Inspired in part by the takedown of Al Capone for tax fraud and mobster Rico “Little Caesar” Bandello, the 1970 federal law was one of the first to, in a really big way, make it possible for prosecutors to go after an entire “group” of people, rather than having to target criminals one at a time. As such, it relies heavily on previous laws that had defined “conspiracy” to be a felony.

And much like Richard Nixon used the nation’s drug laws to break the backs of the anti-war and civil-rights movements, Senator Borrelli and his Republican friends apparently want to break the back of anti-GOP, anti-Trump protests with the same type of police-state overkill.

This is merely a new twist on an old Republican strategy.

In 1999, John Ehrlichman, Nixon’s former domestic policy chief, told Dan Baum in an interview with Baum about Nixon’s war on drugs:

“The Nixon campaign in 1968, and the Nixon White House after that, had two enemies: the antiwar left and black people. You understand what I’m saying? We knew we couldn’t make it illegal to be either against the war or black, but by getting the public to associate the hippies with marijuana and blacks with heroin, and then criminalizing both heavily, we could disrupt those communities. We could arrest their leaders, raid their homes, break up their meetings, and vilify them night after night on the evening news. Did we know we were lying about the drugs? Of course we did.”

The war on drugs was devastatingly successful, and continues to be: Nixon and his successors have locked up large parts of the African American community nationwide (leaving many unable to vote for the rest of their lives), and drug busts (often setups) were used with spectacular success at the local level against SDS and other anti-war activists in the 1960s and 1970s.

Now the power of another law (RICO) designed to deal with organized crime (and expanded in recent years to include “terrorism” and “animal activism”) is about to be mobilized in a similar fashion against anybody who supports any anti-Republican demonstrations (that cause any “property damage”) in Arizona.

As you can read in the proposed law, the realm of crimes into which RICO can now be applied has been expanded from “terrorism” (a recent addition) to “riot,” which, itself has been redefined to include: “A person commits riot if, with two or more other persons acting together, such person recklessly uses force or violence or threatens to use force or violence, if such threat is accompanied by immediate power of execution, which EITHER disturbs the public peace OR RESULTS IN DAMAGE TO THE PROPERTY OF ANOTHER PERSON.” (All-caps from the actual text of the proposed law.)

The new law also adds in the current Arizona “riot” law (13-2903) which essentially defines “riot” as the use of “force,” and redefines “force” as anything that “disturbs the public peace.” Using a bullhorn? Chanting?  Singing? Or merely meeting and planning to do same (“threat” with the ability of “immediate power of execution” meaning you have the ability to stand outside and sing)? You’re disturbing the public peace.

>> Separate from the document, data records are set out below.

def State.takeFragment_scope : Scope := ⟨[.evt, .tacc, .twin, .out], [R.EVT_STAT, R.TWN_STAT, R.TWN_MIRROR_STAT], []⟩
theorem State.takeFragment_within (s : State) (p : List Byte) : Within State.takeFragment_scope s (State.takeFragment
    s p) := by
  unfold State.takeFragment
  repeat' first
    | (with_reducible assumption) | (with_reducible apply Within.refl) | lift_lets
    | (intro v; refine Within.cut (p := Within State.takeFragment_scope s v) ?_ ?_; unfold v; rotate_left; clear_value v; intro hv)
    | (intro v; clear_value v) | intro v
    | (with_reducible apply Within.step (State.updInq_within ..); rotate_left; decide +kernel)
    | (with_reducible apply Within.step (State.setTwSt_within ..); rotate_left; decide +kernel)
    | (with_reducible apply Within.step (State.updTwin_within ..); rotate_left; decide +kernel)
    | (with_reducible apply Within.step (State.nakGaps_within ..); rotate_left; decide +kernel) | split

def State.rollSec_scope : Scope := ⟨[.twin], [], []⟩
theorem State.rollSec_within (s : State) : Within State.rollSec_scope s (State.rollSec s) := by
  unfold State.rollSec
  repeat' first
    | (with_reducible assumption) | (with_reducible apply Within.refl) | lift_lets
    | (intro v; refine Within.cut (p := Within State.rollSec_scope s v) ?_ ?_; unfold v; rotate_left; clear_value v; intro hv)
    | (intro v; clear_value v) | intro v
    | (with_reducible apply Within.step (State.updTwin_within ..); rotate_left; decide +kernel) | split

def State.takeCheck_scope : Scope := ⟨[.twin], [], []⟩
theorem State.takeCheck_within (s : State) (p : List Byte) : Within State.takeCheck_scope s (State.takeCheck s p) :=
    by
  unfold State.takeCheck
  repeat' first
    | (with_reducible assumption) | (with_reducible apply Within.refl) | lift_lets
    | (intro v; refine Within.cut (p := Within State.takeCheck_scope s v) ?_ ?_; unfold v; rotate_left; clear_value v; intro hv)
    | (intro v; clear_value v) | intro v
    | (with_reducible apply Within.step (State.rollSec_within ..); rotate_left; decide +kernel)
    | (with_reducible apply Within.step (State.take_within ..); rotate_left; decide +kernel)
    | (with_reducible apply Within.step (State.updTwin_within ..); rotate_left; decide +kernel) | split

def State.takeMessage_scope : Scope := ⟨[.evt, .tally, .tacc, .ports, .cars, .sheaves, .fwd, .grn, .alm, .tt, .ref,
    .twin, .out], [R.SHF_SHEAF_STAT, R.SHF_LOSS_WAIT, R.SHF_TT_STAT, R.SHF_TT_EVT_STAT, R.SHF_CAR_STAT,
    R.SHF_CAR_EVT_STAT, R.FWD_EVT_STAT, R.FWD_EGR_STAT, R.GRN_POOL_STAT, R.GRN_SILO_STAT, R.GRN_EVT_STAT,
    R.ALM_EVT_STAT, R.ALM_EVT_SRC, R.REF_SRC_STAT, R.EVT_STAT, R.TWN_STAT, R.TWN_TXN_STAT, R.TWN_MIRROR_STAT], []⟩
theorem State.takeMessage_within (s : State) (bs : List Byte) : Within State.takeMessage_scope s (State.takeMessage s
    bs) := by
  unfold State.takeMessage
  repeat' first
    | (with_reducible assumption) | (with_reducible apply Within.refl) | lift_lets
    | (intro v; refine Within.cut (p := Within State.takeMessage_scope s v) ?_ ?_; unfold v; rotate_left; clear_value v; intro hv)
    | (intro v; clear_value v) | intro v
    | (with_reducible apply Within.step (State.takeFragment_within ..); rotate_left; decide +kernel)
    | (with_reducible apply Within.step (State.sendMsg_within ..); rotate_left; decide +kernel)
    | (with_reducible apply Within.step (State.startResync_within ..); rotate_left; decide +kernel)
    | (with_reducible apply Within.step (State.updTwin_within ..); rotate_left; decide +kernel)
    | (with_reducible apply Within.step (State.take_within ..); rotate_left; decide +kernel)
    | (with_reducible apply Within.step (State.applyCarriers_within ..); rotate_left; decide +kernel)
    | (with_reducible apply Within.step (State.putSlot_within ..); rotate_left; decide +kernel)
    | (with_reducible apply Within.step (State.takeCheck_within ..); rotate_left; decide +kernel)
    | (with_reducible apply Within.each; rotate_left; intro x a hx; try beta_reduce; rotate_left)
    | (with_reducible apply Within.foldl; rotate_left; intro x a hx; try beta_reduce; rotate_left) | split
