-- ==== Sys2Proof/Laws/State.lean ====
section
/-! SUPPORT. Sys2Proof/Laws/State.lean: each field of the state after each plain update. -/
set_option Elab.async false
namespace Sys2Proof.Machine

AZ 13-2903 reads: “A person commits riot if, with two or more other persons acting together, such person recklessly uses force or violence or threatens to use force or violence, if such threat is accompanied by immediate power of execution, which disturbs the public peace.”

So, let’s say the local chapter of #Indivisible or #OurRevolution or #BlackLivesMatter is planning (“threatening” under this law) to bring a group of people to the offices of Senator Borrelli or any of his GOP colleagues, or just to march through downtown Phoenix to protest Trump’s bigoted policies after a particularly outrageous Executive Order.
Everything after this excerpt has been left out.